Friday, September 10, 2010

There's a Maggot in My Flour



That is, we live in the south.
That is, life must eat and goddamn but don't we have a lot of life down here.
That is, have you seen Suspiria?
That is, it's not poverty it's a Dario Argento movie.
That is, my friend stopped by the other day and brought my attention to something I never thought worth a second glance. It was so necessary and it seemed so intuitive.
Here's the story:
About two years ago I lived in this lovely little shack back in the BR with a very fabulous, if a little cook-lite, friend. Let me set the scene. When my friend rented the place for us - I was out of the country - our landlady mentioned that people 'keep telling me to put some work into these places, really renovate and up the rent, but I don't want to do that. I want to be able to provide cheap housing for students." Sweet isn't she? Very generous. Your average slum lord. Upon moving in, one of the first things I discovered was that when the oven was turned on, the scent of roasting shit permeated the entire house. Turns out.....well actually I don't think what I found under that oven need be described, but let me just say I baked nothing for the rest of that year. Not one thing.
So there I am, in our tiny, hobbled kitchen sauteing bok choi for my peanut noodles when something hits me on the head and bounces, landing on the stove about an inch to the left of my frying pan. Huh, I think and bend over to see.
To see a big, fat, white, writhing worm thing, Like a maggot. About half-an-inch long and thisthisthis close to having fallen in my food. What if I had stepped away for a moment and it had fallen in the pan? I wouldn't have even known.
And so I look up - really look - and there they are. All of these blanched streaks squirming around on the top of the walls. On the ceiling. And little brown, worm-shaped cocoons stuck to the white paint. I couldn't help it. I screamed.
And then I got mad. What the fuck, I thought. We're vegetarian for god's sake. It's not like there's a new shipment of meat stored up in our attic rotting away.
Is there?
No, of course there wasn't. It didn't take long to figure out where the wormies were coming from - much less time, in fact, than it took me to get up on a chair and wipe my ceiling down with bleach. They were, you guessed it, coming from the flour. All of our dried goods, which we had up until that point been keeping in our open-air open-face cabinets. No matter the container, no matter how air tight the seal, there were moths and well-fed larvae in all of our pasta, flour and bulk grain.
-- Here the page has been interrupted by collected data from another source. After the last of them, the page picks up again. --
-- ==== Sys2Proof/Tests/Slice0.lean ====
section
/-! SUPPORT. Tests: every instruction's word written out bit by bit from 30_encoding R106, the ill-formed terms, worked examples and vectors of spec/95_test_vectors.md (each test names its group L1 to L3), and a witness for the hypotheses of every obligation. -/

namespace Sys2Proof.Tests

/- One proof at a time: the tests are many small kernel evaluations, and a thread for each needs more memory than a check has. -/
set_option Elab.async false

open Sys2Proof.Machine

/-! ## Helpers -/

/-- INIT of an empty image with `ADD_I_SETS_VF` = false and one STEP listed, no key pressed. -/
def base : State :=
  { State.reset with
    params := { specParams with addISetsVF := false }
    pending := [.step 0] }

/-- Registers set in a start state. -/
def withV (s : State) (l : List (RegIdx × Byte)) : State := l.foldl (fun s p => s.writeV p.1 p.2) s

/-- The keypad sample of the STEP. -/
def withKeys (s : State) (keys : BitVec 16) : State := { s with pending := [.step keys] }

/-- Bytes placed in memory. -/
def withMem (s : State) (a : Nat) (bytes : List Byte) : State := { s with mem := Memory.load bytes a s.mem }

/-- The next state, where there is one. -/
def stateOf : StepResult → Option State
  | .next t => some t
  | .fault _ => none
  | .refused _ => none

theorem eq_next_of_stateOf {o : StepResult} {t : State} (h : stateOf o = some t) : o = .next t := by
  cases o <;> simp_all [stateOf]

/-- The next state, or the same one where the machine stops. -/
def after (o : StepResult) (s : State) : State := (stateOf o).getD s

/-- One step of the machine with the word `w` placed where it fetches. -/
def look {α : Type} (w : Nat) (s : State) (f : State → α) : Option α :=
  (stateOf (step (s.withFetchWord 16 w))).map f

/-- One command of the host. -/
def command {α : Type} (s : State) (c : List Command) (f : State → α) : Option α :=
  (stateOf (step { s with pending := c })).map f

/-- How many pixels are on. -/
def pixelsOn (d : Display) : Nat := ((List.range 2048).filter (fun k => d.getLsbD k)).length

/-! ## Decoding: one word per instruction, its bits from 30_encoding R106 and the rule of the instruction -/

theorem test_decode_sys : decode 0b0000_1010_1011_1100 = .instr (.sys 0xABC) ∧ encode (.sys 0xABC) = 0b0000_1010_1011_1100 := by decide
theorem test_decode_cls : decode 0b0000_0000_1110_0000 = .instr (.cls) ∧ encode (.cls) = 0b0000_0000_1110_0000 := by decide
theorem test_decode_ret : decode 0b0000_0000_1110_1110 = .instr (.ret) ∧ encode (.ret) = 0b0000_0000_1110_1110 := by decide
theorem test_decode_jp : decode 0b0001_1010_1011_1100 = .instr (.jp 0xABC) ∧ encode (.jp 0xABC) = 0b0001_1010_1011_1100 := by decide
theorem test_decode_call : decode 0b0010_1010_1011_1100 = .instr (.call 0xABC) ∧ encode (.call 0xABC) = 0b0010_1010_1011_1100 := by decide
theorem test_decode_seByte : decode 0b0011_1010_0101_1100 = .instr (.seByte 0xA 0x5C) ∧ encode (.seByte 0xA 0x5C) = 0b0011_1010_0101_1100 := by decide
theorem test_decode_sneByte : decode 0b0100_1010_0101_1100 = .instr (.sneByte 0xA 0x5C) ∧ encode (.sneByte 0xA 0x5C) = 0b0100_1010_0101_1100 := by decide
theorem test_decode_seReg : decode 0b0101_1010_1011_0000 = .instr (.seReg 0xA 0xB) ∧ encode (.seReg 0xA 0xB) = 0b0101_1010_1011_0000 := by decide
theorem test_decode_ldByte : decode 0b0110_1010_0101_1100 = .instr (.ldByte 0xA 0x5C) ∧ encode (.ldByte 0xA 0x5C) = 0b0110_1010_0101_1100 := by decide
theorem test_decode_addByte : decode 0b0111_1010_0101_1100 = .instr (.addByte 0xA 0x5C) ∧ encode (.addByte 0xA 0x5C) = 0b0111_1010_0101_1100 := by decide
theorem test_decode_ldReg : decode 0b1000_1010_1011_0000 = .instr (.ldReg 0xA 0xB) ∧ encode (.ldReg 0xA 0xB) = 0b1000_1010_1011_0000 := by decide
theorem test_decode_or : decode 0b1000_1010_1011_0001 = .instr (.or 0xA 0xB) ∧ encode (.or 0xA 0xB) = 0b1000_1010_1011_0001 := by decide
theorem test_decode_and : decode 0b1000_1010_1011_0010 = .instr (.and 0xA 0xB) ∧ encode (.and 0xA 0xB) = 0b1000_1010_1011_0010 := by decide
theorem test_decode_xor : decode 0b1000_1010_1011_0011 = .instr (.xor 0xA 0xB) ∧ encode (.xor 0xA 0xB) = 0b1000_1010_1011_0011 := by decide
theorem test_decode_addReg : decode 0b1000_1010_1011_0100 = .instr (.addReg 0xA 0xB) ∧ encode (.addReg 0xA 0xB) = 0b1000_1010_1011_0100 := by decide
theorem test_decode_sub : decode 0b1000_1010_1011_0101 = .instr (.sub 0xA 0xB) ∧ encode (.sub 0xA 0xB) = 0b1000_1010_1011_0101 := by decide
theorem test_decode_shr : decode 0b1000_1010_1011_0110 = .instr (.shr 0xA 0xB) ∧ encode (.shr 0xA 0xB) = 0b1000_1010_1011_0110 := by decide
theorem test_decode_subn : decode 0b1000_1010_1011_0111 = .instr (.subn 0xA 0xB) ∧ encode (.subn 0xA 0xB) = 0b1000_1010_1011_0111 := by decide
theorem test_decode_shl : decode 0b1000_1010_1011_1110 = .instr (.shl 0xA 0xB) ∧ encode (.shl 0xA 0xB) = 0b1000_1010_1011_1110 := by decide
theorem test_decode_sneReg : decode 0b1001_1010_1011_0000 = .instr (.sneReg 0xA 0xB) ∧ encode (.sneReg 0xA 0xB) = 0b1001_1010_1011_0000 := by decide
theorem test_decode_ldI : decode 0b1010_1010_1011_1100 = .instr (.ldI 0xABC) ∧ encode (.ldI 0xABC) = 0b1010_1010_1011_1100 := by decide
theorem test_decode_jpV0 : decode 0b1011_1010_1011_1100 = .instr (.jpV0 0xABC) ∧ encode (.jpV0 0xABC) = 0b1011_1010_1011_1100 := by decide
theorem test_decode_rnd : decode 0b1100_1010_0101_1100 = .instr (.rnd 0xA 0x5C) ∧ encode (.rnd 0xA 0x5C) = 0b1100_1010_0101_1100 := by decide
theorem test_decode_drw : decode 0b1101_1010_1011_0111 = .instr (.drw 0xA 0xB 0x7) ∧ encode (.drw 0xA 0xB 0x7) = 0b1101_1010_1011_0111 := by decide
theorem test_decode_skp : decode 0b1110_1010_1001_1110 = .instr (.skp 0xA) ∧ encode (.skp 0xA) = 0b1110_1010_1001_1110 := by decide
theorem test_decode_sknp : decode 0b1110_1010_1010_0001 = .instr (.sknp 0xA) ∧ encode (.sknp 0xA) = 0b1110_1010_1010_0001 := by decide
theorem test_decode_ldVxDT : decode 0b1111_1010_0000_0111 = .instr (.ldVxDT 0xA) ∧ encode (.ldVxDT 0xA) = 0b1111_1010_0000_0111 := by decide
theorem test_decode_ldVxK : decode 0b1111_1010_0000_1010 = .instr (.ldVxK 0xA) ∧ encode (.ldVxK 0xA) = 0b1111_1010_0000_1010 := by decide
theorem test_decode_ldDTVx : decode 0b1111_1010_0001_0101 = .instr (.ldDTVx 0xA) ∧ encode (.ldDTVx 0xA) = 0b1111_1010_0001_0101 := by decide
theorem test_decode_ldSTVx : decode 0b1111_1010_0001_1000 = .instr (.ldSTVx 0xA) ∧ encode (.ldSTVx 0xA) = 0b1111_1010_0001_1000 := by decide
theorem test_decode_addIVx : decode 0b1111_1010_0001_1110 = .instr (.addIVx 0xA) ∧ encode (.addIVx 0xA) = 0b1111_1010_0001_1110 := by decide
theorem test_decode_ldFVx : decode 0b1111_1010_0010_1001 = .instr (.ldFVx 0xA) ∧ encode (.ldFVx 0xA) = 0b1111_1010_0010_1001 := by decide
theorem test_decode_ldBVx : decode 0b1111_1010_0011_0011 = .instr (.ldBVx 0xA) ∧ encode (.ldBVx 0xA) = 0b1111_1010_0011_0011 := by decide
theorem test_decode_ldMemVx : decode 0b1111_1010_0101_0101 = .instr (.ldMemVx 0xA) ∧ encode (.ldMemVx 0xA) = 0b1111_1010_0101_0101 := by decide
theorem test_decode_ldVxMem : decode 0b1111_1010_0110_0101 = .instr (.ldVxMem 0xA) ∧ encode (.ldVxMem 0xA) = 0b1111_1010_0110_0101 := by decide

/-- The words of 95 L2.1 that are no instruction. -/
theorem test_decode_illegal : [0x5121#16, 0x9121#16, 0x8008#16, 0x800D#16, 0x800F#16, 0xE09F#16, 0xF000#16, 0xF030#16,
    0xFFFF#16].all (fun w => decode w == .unknownOpcode) = true := by decide

/-- The edges of 0NNN in 95 L2.1: only 00E0 and 00EE are carved out. -/
theorem test_decode_sys_edges : decode 0x0000 = .instr (.sys 0x000) ∧ decode 0x00E1 = .instr (.sys 0x0E1) ∧
    decode 0x00FF = .instr (.sys 0x0FF) := by decide

/-- 20_memory R72: the first byte is the high one. -/
theorem test_decode_bytes : decodeBytes 0x6A 0x5C = .instr (.ldByte 0xA 0x5C) ∧
    decodeTableWord 16 0x6A5C = some (.ldByte 0xA 0x5C) ∧ decodeTableWord 16 0x5121 = none := by decide

/-- The one check of WellFormed: SYS does not have the words of CLS and RET (30_encoding R107). -/
theorem test_illformed_sys_cls : (Instr.sys 0x0E0).wellFormed = false := by decide
theorem test_illformed_sys_ret : (Instr.sys 0x0EE).wellFormed = false := by decide
theorem test_wellformed_sys : (Instr.sys 0x0E1).wellFormed = true := by decide

/-! ## Register and ALU instructions (95 L1.2, L1.3, L2.3) -/

theorem test_ldByte : look 0x6F07 (withV base [(0xF, 1)]) (fun t => (t.readV 0xF, t.pc)) = some (7, 0x202) := by decide +kernel
theorem test_addByte_wraps : look 0x7301 (withV base [(3, 0xFF), (0xF, 5)]) (fun t => (t.readV 3, t.readV 0xF)) = some (0, 5) := by decide +kernel
theorem test_ldReg : look 0x8010 (withV base [(1, 0x7C)]) (fun t => (t.readV 0, t.readV 1)) = some (0x7C, 0x7C) := by decide +kernel
theorem test_or : look 0x8011 (withV base [(0, 0x0F), (1, 0xF0), (0xF, 9)]) (fun t => (t.readV 0, t.readV 0xF)) = some (0xFF, 9) := by decide +kernel
theorem test_and : look 0x8012 (withV base [(0, 0x3C), (1, 0x0F)]) (fun t => t.readV 0) = some 0x0C := by decide +kernel
theorem test_xor : look 0x8013 (withV base [(0, 0xFF), (1, 0x0F)]) (fun t => t.readV 0) = some 0xF0 := by decide +kernel
/-- L1.2. -/
theorem test_addReg : look 0x8564 (withV base [(5, 0xFF), (6, 1)]) (fun t => (t.readV 5, t.readV 0xF, t.readV 6, t.pc, t.response)) = some (0, 1, 1, 0x202, .ok) := by decide +kernel
theorem test_addReg_flag_last : look 0x8F14 (withV base [(0xF, 0xFF), (1, 1)]) (fun t => t.readV 0xF) = some 1 := by decide +kernel
/-- L1.3. -/
theorem test_sub : look 0x8565 (withV base [(5, 1), (6, 2)]) (fun t => (t.readV 5, t.readV 0xF)) = some (0xFF, 0) := by decide +kernel
theorem test_sub_equal : look 0x8015 (withV base [(0, 5), (1, 5)]) (fun t => (t.readV 0, t.readV 0xF)) = some (0, 1) := by decide +kernel
theorem test_shr_vx : look 0x8236 (withV base [(2, 4), (3, 3)]) (fun t => (t.readV 2, t.readV 0xF)) = some (2, 0) := by decide +kernel
/-- The same word under `SHIFT_SOURCE = VY`. -/
theorem test_shr_vy : look 0x8236 (withV { base with params := { base.params with shiftSource := .vy } } [(2, 4), (3, 3)])
    (fun t => (t.readV 2, t.readV 0xF, t.readV 3)) = some (1, 1, 3) := by decide +kernel
theorem test_subn : look 0x8127 (withV base [(1, 1), (2, 0)]) (fun t => (t.readV 1, t.readV 0xF)) = some (0xFF, 0) := by decide +kernel
theorem test_subn_noborrow : look 0x8127 (withV base [(1, 2), (2, 5)]) (fun t => (t.readV 1, t.readV 0xF)) = some (3, 1) := by decide +kernel
theorem test_shl : look 0x820E (withV base [(2, 0x81)]) (fun t => (t.readV 2, t.readV 0xF)) = some (2, 1) := by decide +kernel
theorem test_shl_no_bit : look 0x820E (withV base [(2, 0x7F)]) (fun t => (t.readV 2, t.readV 0xF)) = some (0xFE, 0) := by decide +kernel

/-! ## Skips (95 L1.4, L2.4) -/

theorem test_seByte : look 0x3310 (withV base [(3, 0x10)]) (fun t => t.pc) = some 0x204 := by decide +kernel
theorem test_seByte_not : look 0x3311 (withV base [(3, 0x10)]) (fun t => t.pc) = some 0x202 := by decide +kernel
theorem test_sneByte : look 0x4311 (withV base [(3, 0x10)]) (fun t => t.pc) = some 0x204 := by decide +kernel
theorem test_seReg_same : look 0x5330 (withV base [(3, 9)]) (fun t => t.pc) = some 0x204 := by decide +kernel
theorem test_sneReg : look 0x9340 (withV base [(3, 0x77), (4, 0x78)]) (fun t => t.pc) = some 0x204 := by decide +kernel
theorem test_skip_at_end : look 0x3000 ({ base with pc := 0xFFE }) (fun t => (t.pc, t.err)) = some (0x1002, 0) := by decide +kernel

/-! ## Jump, call, return (95 L1.5, L2.5) -/

theorem test_jp_odd : look 0x1201 (base) (fun t => (t.pc, t.err)) = some (0x201, 0) := by decide +kernel
theorem test_call : look 0x2FFF ({ base with pc := 0xFFE }) (fun t => (t.stack[0], t.sp, t.pc)) = some (0x1000, 1, 0xFFF) := by decide +kernel
theorem test_call_full : look 0x2300 ({ base with sp := 16 }) (fun t => (t.err, t.sp, t.pc, t.response)) = some (3, 16, 0x200, .error 3) := by decide +kernel
theorem test_ret : look 0x00EE ({ base with sp := 2, stack := base.stack.set 1 0x456 }) (fun t => (t.sp, t.pc, t.stack[1])) = some (1, 0x456, 0x456) := by decide +kernel
theorem test_ret_empty : look 0x00EE (base) (fun t => (t.err, t.sp, t.pc)) = some (4, 0, 0x200) := by decide +kernel
theorem test_jpV0 : look 0xBFFF (withV base [(0, 0xFF)]) (fun t => (t.pc, t.err)) = some (0x10FE, 0) := by decide +kernel

/-! ## Index and memory (95 L2.6) -/

theorem test_ldI : look 0xA2F0 ({ base with i := 0xF123 }) (fun t => t.i) = some 0x02F0 := by decide +kernel
theorem test_addIVx_no_flag : look 0xF11E (withV { base with i := 0x0FFE } [(1, 3), (0xF, 7)]) (fun t => (t.i, t.readV 0xF)) = some (0x1001, 7) := by decide +kernel
theorem test_addIVx_flag : look 0xF11E
    (withV { base with i := 0xFFFF, params := { base.params with addISetsVF := true } } [(1, 1)])
    (fun t => (t.i, t.readV 0xF)) = some (0, 1) := by decide +kernel
/-- FONT_BASE is a parameter (92 D7): 0x050 + 5 * 10. -/
theorem test_ldFVx_moved_font : look 0xF429 (withV { base with params := { base.params with fontBase := 0x50 } } [(4, 0x0A)]) (fun t => t.i) = some 0x0082 := by decide +kernel
theorem test_ldFVx_low_nibble : look 0xF429 (withV base [(4, 0x1A)]) (fun t => t.i) = some 0x0032 := by decide +kernel
theorem test_ldBVx : look 0xF033 (withV { base with i := 0x300 } [(0, 0xFE)]) (fun t => (t.mem.read 0x300, t.mem.read 0x301, t.mem.read 0x302, t.i)) = some (2, 5, 4, 0x300) := by decide +kernel
theorem test_ldBVx_out : look 0xF033 (withV { base with i := 0xFFE } [(0, 0xFE)]) (fun t => (t.err, t.pc, t.mem.read 0xFFE)) = some (1, 0x200, 0) := by decide +kernel
theorem test_ldMemVx : look 0xF055 (withV { base with i := 0x400 } [(0, 0xAA), (1, 0xBB)]) (fun t => (t.mem.read 0x400, t.mem.read 0x401, t.i)) = some (0xAA, 0, 0x400) := by decide +kernel
theorem test_ldMemVx_out : look 0xFF55 (withV { base with i := 0xFF1 } [(0, 0xAA)]) (fun t => (t.err, t.mem.read 0xFF1)) = some (1, 0) := by decide +kernel
theorem test_ldVxMem_vf : look 0xFF65 (withMem { base with i := 0xFF0 } 0xFF0 [0, 1, 2, 3, 4, 5, 6, 7, 8, 9, 10, 11, 12, 13, 14, 15]) (fun t => (t.readV 0, t.readV 9, t.readV 0xF)) = some (0, 9, 15) := by decide +kernel
theorem test_ldVxMem_out : look 0xF065 ({ base with i := 0x1000 }) (fun t => (t.err, t.readV 0)) = some (1, 0) := by decide +kernel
I threw out everything. And I started keeping my flour in the freezer.

So a week ago, my friend comes over - a fellow baker - and I reach into the freezer to get us some gin.
"You're a genius," she says.
"What?" I say.
"Your flour," she says. "We keep getting bugs in our flour. You've got it in the freezer."
"Oh, yeah," I say. "It helps."
"Pure genius," she says. "You should blog about that," she says.

Ta-da.

2 comments:

  1. Ye have Indian Meal Moths! We just (finally) got rid of ours after a year long infestation. They will also get into rice and dried beans. You need pheromone traps to really get rid of them. We got our traps at Lowe's. They'll be hiding in your walls waiting for some sort of meal to feast on.

    And I'm beginning to think that these things are a plague. I've heard of so many incidents of infestations lately!